* Directions for this task: Please report how many lines of the listing contain the string "from", giving the number only.

++++

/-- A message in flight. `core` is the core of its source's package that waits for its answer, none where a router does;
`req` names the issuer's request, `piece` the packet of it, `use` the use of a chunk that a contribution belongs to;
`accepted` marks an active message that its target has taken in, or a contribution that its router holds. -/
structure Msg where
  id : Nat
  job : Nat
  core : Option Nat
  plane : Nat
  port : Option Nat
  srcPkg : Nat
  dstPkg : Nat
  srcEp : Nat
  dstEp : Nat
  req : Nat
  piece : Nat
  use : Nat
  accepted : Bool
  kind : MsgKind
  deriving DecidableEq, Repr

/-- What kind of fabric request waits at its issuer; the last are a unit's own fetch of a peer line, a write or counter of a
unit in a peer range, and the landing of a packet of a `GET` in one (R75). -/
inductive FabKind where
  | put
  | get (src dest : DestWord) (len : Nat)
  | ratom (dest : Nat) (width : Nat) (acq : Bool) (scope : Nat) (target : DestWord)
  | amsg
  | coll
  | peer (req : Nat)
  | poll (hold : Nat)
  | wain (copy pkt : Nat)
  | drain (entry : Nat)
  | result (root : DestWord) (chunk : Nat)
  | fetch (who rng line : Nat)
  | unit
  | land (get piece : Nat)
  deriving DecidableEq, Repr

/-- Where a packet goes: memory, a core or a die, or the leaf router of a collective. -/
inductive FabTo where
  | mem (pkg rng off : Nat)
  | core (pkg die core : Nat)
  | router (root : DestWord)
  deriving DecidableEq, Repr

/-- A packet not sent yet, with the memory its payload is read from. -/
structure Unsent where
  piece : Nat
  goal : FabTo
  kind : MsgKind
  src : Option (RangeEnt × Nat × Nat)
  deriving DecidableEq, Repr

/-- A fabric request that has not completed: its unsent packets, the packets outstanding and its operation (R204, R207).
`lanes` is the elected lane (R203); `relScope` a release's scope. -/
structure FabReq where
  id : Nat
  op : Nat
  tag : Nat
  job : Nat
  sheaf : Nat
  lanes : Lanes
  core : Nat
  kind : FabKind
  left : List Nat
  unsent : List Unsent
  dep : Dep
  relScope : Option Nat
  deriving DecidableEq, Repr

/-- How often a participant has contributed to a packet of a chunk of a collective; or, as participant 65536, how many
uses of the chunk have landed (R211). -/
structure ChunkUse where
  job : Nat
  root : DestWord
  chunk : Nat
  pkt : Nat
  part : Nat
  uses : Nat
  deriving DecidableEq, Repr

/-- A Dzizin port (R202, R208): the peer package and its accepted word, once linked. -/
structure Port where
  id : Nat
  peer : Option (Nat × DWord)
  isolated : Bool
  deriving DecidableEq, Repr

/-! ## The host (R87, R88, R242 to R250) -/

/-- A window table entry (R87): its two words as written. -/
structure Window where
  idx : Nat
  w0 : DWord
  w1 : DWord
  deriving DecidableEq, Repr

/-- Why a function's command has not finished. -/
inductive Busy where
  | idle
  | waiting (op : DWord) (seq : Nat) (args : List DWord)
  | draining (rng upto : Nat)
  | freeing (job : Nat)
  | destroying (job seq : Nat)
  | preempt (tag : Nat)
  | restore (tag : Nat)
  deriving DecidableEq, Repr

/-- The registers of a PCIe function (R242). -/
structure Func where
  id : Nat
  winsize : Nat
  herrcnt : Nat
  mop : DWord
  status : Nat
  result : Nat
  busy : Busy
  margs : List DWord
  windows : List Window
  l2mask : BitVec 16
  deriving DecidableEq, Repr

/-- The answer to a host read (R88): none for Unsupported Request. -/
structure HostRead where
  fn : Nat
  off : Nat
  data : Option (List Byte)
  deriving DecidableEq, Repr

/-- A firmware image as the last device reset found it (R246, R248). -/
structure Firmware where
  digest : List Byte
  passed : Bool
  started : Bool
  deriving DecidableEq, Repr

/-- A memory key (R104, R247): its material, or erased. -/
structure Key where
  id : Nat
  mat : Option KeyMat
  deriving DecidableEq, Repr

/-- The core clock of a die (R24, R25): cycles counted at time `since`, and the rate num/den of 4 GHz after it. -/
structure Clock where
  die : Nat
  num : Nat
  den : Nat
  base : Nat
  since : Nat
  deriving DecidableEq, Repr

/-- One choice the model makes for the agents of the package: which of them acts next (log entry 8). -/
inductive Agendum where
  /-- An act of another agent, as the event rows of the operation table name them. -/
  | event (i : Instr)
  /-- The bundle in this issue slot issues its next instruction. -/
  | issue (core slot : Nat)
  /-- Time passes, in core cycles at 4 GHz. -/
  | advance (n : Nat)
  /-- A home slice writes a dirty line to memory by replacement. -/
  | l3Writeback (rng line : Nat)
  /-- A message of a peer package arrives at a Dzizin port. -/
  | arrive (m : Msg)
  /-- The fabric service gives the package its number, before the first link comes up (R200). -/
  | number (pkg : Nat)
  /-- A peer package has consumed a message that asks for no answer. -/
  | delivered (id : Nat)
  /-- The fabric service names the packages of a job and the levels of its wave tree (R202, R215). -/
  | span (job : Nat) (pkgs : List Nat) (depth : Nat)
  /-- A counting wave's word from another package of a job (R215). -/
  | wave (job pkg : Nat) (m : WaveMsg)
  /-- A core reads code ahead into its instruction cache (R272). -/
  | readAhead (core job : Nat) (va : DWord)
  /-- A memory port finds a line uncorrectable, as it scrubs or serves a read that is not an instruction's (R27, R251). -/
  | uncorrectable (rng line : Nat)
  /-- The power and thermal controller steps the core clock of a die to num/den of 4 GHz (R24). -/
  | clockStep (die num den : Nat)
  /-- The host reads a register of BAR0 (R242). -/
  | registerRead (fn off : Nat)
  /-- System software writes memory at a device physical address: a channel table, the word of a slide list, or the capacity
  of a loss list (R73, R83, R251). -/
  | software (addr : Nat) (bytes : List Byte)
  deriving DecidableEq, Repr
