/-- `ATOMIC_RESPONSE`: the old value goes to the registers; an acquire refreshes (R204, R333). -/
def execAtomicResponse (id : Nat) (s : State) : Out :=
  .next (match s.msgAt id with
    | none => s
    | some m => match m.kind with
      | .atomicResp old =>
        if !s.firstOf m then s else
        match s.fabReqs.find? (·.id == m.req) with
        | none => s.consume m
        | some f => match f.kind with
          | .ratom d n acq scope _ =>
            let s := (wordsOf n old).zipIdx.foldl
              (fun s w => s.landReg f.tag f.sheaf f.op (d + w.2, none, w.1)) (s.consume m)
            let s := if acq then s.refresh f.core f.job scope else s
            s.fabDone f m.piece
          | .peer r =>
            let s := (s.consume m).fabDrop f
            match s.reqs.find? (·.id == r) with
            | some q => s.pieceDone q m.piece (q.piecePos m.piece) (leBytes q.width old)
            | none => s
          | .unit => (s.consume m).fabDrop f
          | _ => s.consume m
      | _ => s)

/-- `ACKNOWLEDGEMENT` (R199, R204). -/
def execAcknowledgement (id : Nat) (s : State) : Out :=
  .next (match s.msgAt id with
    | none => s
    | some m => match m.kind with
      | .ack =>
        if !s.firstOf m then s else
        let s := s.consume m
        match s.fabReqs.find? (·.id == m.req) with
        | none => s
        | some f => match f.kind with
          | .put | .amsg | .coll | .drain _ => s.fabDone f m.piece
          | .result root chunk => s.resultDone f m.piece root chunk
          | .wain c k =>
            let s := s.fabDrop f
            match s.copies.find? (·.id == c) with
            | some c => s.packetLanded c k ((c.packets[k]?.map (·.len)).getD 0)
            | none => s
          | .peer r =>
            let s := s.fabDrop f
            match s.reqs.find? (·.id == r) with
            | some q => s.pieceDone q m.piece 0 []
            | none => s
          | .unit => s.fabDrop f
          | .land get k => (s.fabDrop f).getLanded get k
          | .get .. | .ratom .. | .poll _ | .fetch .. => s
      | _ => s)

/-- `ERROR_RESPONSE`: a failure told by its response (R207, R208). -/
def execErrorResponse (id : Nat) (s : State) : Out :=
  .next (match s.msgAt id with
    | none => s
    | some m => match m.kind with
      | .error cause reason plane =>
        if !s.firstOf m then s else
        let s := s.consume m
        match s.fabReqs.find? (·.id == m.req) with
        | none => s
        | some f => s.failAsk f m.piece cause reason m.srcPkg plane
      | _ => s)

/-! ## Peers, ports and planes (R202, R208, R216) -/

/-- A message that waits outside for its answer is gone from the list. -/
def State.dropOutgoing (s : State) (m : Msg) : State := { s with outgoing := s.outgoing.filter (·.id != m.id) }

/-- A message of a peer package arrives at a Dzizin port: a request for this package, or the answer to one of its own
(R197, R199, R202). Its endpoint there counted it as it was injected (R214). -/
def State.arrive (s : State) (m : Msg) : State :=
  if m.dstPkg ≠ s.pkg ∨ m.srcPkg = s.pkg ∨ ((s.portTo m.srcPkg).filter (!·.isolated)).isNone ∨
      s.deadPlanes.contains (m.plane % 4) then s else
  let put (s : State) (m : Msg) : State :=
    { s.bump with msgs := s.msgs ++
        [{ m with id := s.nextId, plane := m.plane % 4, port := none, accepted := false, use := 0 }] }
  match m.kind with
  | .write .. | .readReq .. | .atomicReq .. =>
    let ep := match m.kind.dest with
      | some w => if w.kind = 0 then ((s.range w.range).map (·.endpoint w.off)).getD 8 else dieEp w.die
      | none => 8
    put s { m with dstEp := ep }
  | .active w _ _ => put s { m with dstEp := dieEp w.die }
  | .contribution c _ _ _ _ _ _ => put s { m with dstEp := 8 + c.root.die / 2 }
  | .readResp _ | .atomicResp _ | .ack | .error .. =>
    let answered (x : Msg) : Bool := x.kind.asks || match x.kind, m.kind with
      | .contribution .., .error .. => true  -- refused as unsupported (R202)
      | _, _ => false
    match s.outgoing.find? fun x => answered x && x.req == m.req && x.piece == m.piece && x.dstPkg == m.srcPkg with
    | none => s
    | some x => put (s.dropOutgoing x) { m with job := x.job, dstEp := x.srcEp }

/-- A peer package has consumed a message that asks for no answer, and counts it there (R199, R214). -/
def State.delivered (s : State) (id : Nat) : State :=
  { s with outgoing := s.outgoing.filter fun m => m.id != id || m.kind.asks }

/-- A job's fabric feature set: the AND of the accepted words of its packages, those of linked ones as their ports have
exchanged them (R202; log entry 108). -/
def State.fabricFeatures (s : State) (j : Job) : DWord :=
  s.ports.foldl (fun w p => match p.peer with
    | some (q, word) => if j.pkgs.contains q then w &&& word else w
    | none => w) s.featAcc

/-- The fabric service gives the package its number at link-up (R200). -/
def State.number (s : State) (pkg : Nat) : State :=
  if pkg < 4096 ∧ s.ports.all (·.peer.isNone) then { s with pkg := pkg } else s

++++

* Response to the task: 3